Роман. Во время оккупации замечает, до какой степени он стал националистом, по той досаде, которую ощущает, видя бродячего пса, весело бегущего за немецким солдатом.
Роман. Различные ритмы у разных людей и также различные ритмы у одного и того же человека. Д. положил глаз на одну женщину, но все почему-то медлит. И вдруг звонит ей по телефону, мчится за полторы тысячи километров, ведет ее ужинать, и той же ночью она у него в постели.
Мы хотим пережить определенные чувства еще до того, как в самом деле их испытаем. Мы же знаем, что они есть. И традиция, и наши современники беспрестанно сообщают нам о них – совершенную, впрочем, чушь. Но мы тем не менее переживаем их, как бы по доверенности. И даже используем – так ни единожды не испытав.

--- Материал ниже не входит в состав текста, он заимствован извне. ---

-- ==== Sys2Proof/Machine/WriteCapture.lean ====
section
/-! DEFINITION. The meanings of group 0x4, the WriteCaptureEngine (45_write_capture.md). -/

namespace Sys2Proof.Machine

/-- WC.ENTER (R129 to R131): stop the reader, locate the sector, clear the assembler, arm the timer; ignored while a
capture is armed (R141). -/
def execWcEnter (s : State) : Out :=
  if s.wc.armed then ignore s
  else
    let s := { s with pin := { s.pin with weN := false }, wc := { s.wc with state := .locatingSector } }
    let s := stopReader s
    let wc := { s.wc with pos := s.rd.byte }.located s.params (scanSector s.rd s.rd.byte)
    answer .ok { s with wc := { wc.cleared s.params.skipOrigin with timer := true, state := .sampling } }

/-- WC.EDGE (R132): a transition appends a 1; ignored outside a capture (R141) or while the drive is not selected. -/
def execWcEdge (s : State) : Out :=
  if s.wc.state ≠ .sampling then ignore s
  else if s.pin.selected = false then ignore s
  else answer .ok (appendBit true { s with pin := { s.pin with wd := !s.pin.wd } })

/-- WC.TICK (R133): an expiry with no transition appends a 0; ignored outside a capture (R141). -/
def execWcTick (s : State) : Out :=
  if s.wc.state = .sampling ∧ s.wc.timer = true then answer .ok (appendBit false s) else ignore s

/-- WC.EXIT (R138): stop the timer, restore the reader, complete the field, return to Idle; ignored outside a capture
(R141). A discard outcome of R140 does not abort it (R168). -/
def execWcExit (s : State) : Out :=
  if s.wc.state ≠ .sampling then ignore s
  else
    let s := { s with pin := { s.pin with weN := true }, wc := { s.wc with state := .flushing, timer := false } }
    andThen (completeField (restoreReader s)) fun s => .next { s with wc := { s.wc with state := .idle } }

/-- WC.APPEND (R134 to R137). -/
def execWcAppend (b : Bool) (s : State) : Out := answer .ok (appendBit b s)

/-- WC.COMPLETE (R139, R140). -/
def execWcComplete (s : State) : Out := completeField s

end Sys2Proof.Machine
end

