-- ==== Sys2Proof/Machine/Step.lean ====
section
/-! DEFINITION. The step: one operation of the block (R4), or nothing while no agent presents one. -/

namespace Sys2Proof.Machine

/-- One step. With nothing presented the state stays: it changes only by operations (R4). -/
def step (s : State) : Host.Outcome State Fault Refusal :=
  match s.pending with
  | [] => .next s
  | _ :: _ => stepNext s

/-- `s` with the operation of a table word, its operands zero, presented as the next one. -/
def State.withFetchWord (s : State) (nbits w : Nat) : State := placeWord s nbits w

end Sys2Proof.Machine
end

От того, чтобы окончательно упасть духом, меня неизменно спасало то, что я не переставал, за неимением лучшего, верить в свою «звезду». Но теперь я больше не верю в нее.
Трагедия не в том, что ты один, а в том, что ты не можешь быть один. Иногда, кажется, я отдал бы все на свете, лишь бы не иметь никаких связей с миром людей. Но я часть этого мира, а значит, мужественнее всего – принять его, и трагедию с ним вместе.
Прогресс в материальном положении неизбежно и в весьма значительной степени делает человека лучше. Но за известным пределом, когда приходит богатство, он становится вреден. На этом-то рубеже и балансирует мораль.
Кто замолвит слово за нас? Наши произведения. Увы! Кто же тогда? Никто, никто, кроме немногих наших друзей, кто видел нас в минуту самоотречения, когда всю душу отдаешь другому. То есть кроме тех, кто нас любит. Но любовь есть молчание: каждый человек умирает неизвестным.
Сентябрь 52-го.
Полемика с Т. М. Постоянные нападки: «Ар», «Карфур», «Ривароль». Париж – это джунгли, но хищники здешние больно невзрачны.
Духоборы. По-русски, те, кто духом борются.
Собственность – это убийство.
Практическая мораль.
Никогда не обращаться в суды.
Деньги отдавать или терять. Никогда не делать так, чтобы они приносили доход, не гоняться за ними, не требовать их.
Название: Небольшой трактат о практической морали – или (с вызовом) Об аристократизме в быту.
Бывало, когда гуляние у кого-нибудь затягивалось далеко за полночь, когда под воздействием алкоголя, танцев, всеобщего необычайного возбуждения по телу начинала быстро разливаться приятная истома, мне вдруг мерещилось, на пределе усталости, что я наконец постиг, на какую-то секунду, тайну жизни и смогу однажды ее высказать. Но усталость улетучивалась, а вместе с ней и тайна.
Роман. «Совсем не ее ненавидел он все эти дни. В ней не было ничего такого, за что обычно ненавидят, и было почти все, за что обычно любят. В ней он ненавидел самого себя – свою ненадежность, свою бедность, неспособность любить то, что вполне заслуживает любви, и жить в таких условиях, которые он сам считал единственно достойными ее и себя…»
Порода людей, испытывающих денежные огорчения и сердечные затруднения.
Как груда камней, едва отличимая от других таких же по всей пустыне, указывает тем, кто научен бедностью, таинственный путь к местам, где есть вода или высохшая трава.
Засуха на юге – и голод – погибло восемьдесят тысяч овец. Люди скребут землю, выискивая какие-то корешки. Бухенвальд под палящим солнцем.
Во Франции для каждой специальности предусмотрено определенное соотношение иностранных рабочих. Так, в шахтах их доля тем выше, чем глубже нужно спускаться. Гостеприимный край, вот только требуются здесь прежде всего рабы.
Страх как объяснение всех ужасов современности. Атом, процессы в Советском Союзе и т. д. Предательство левой интеллигенции.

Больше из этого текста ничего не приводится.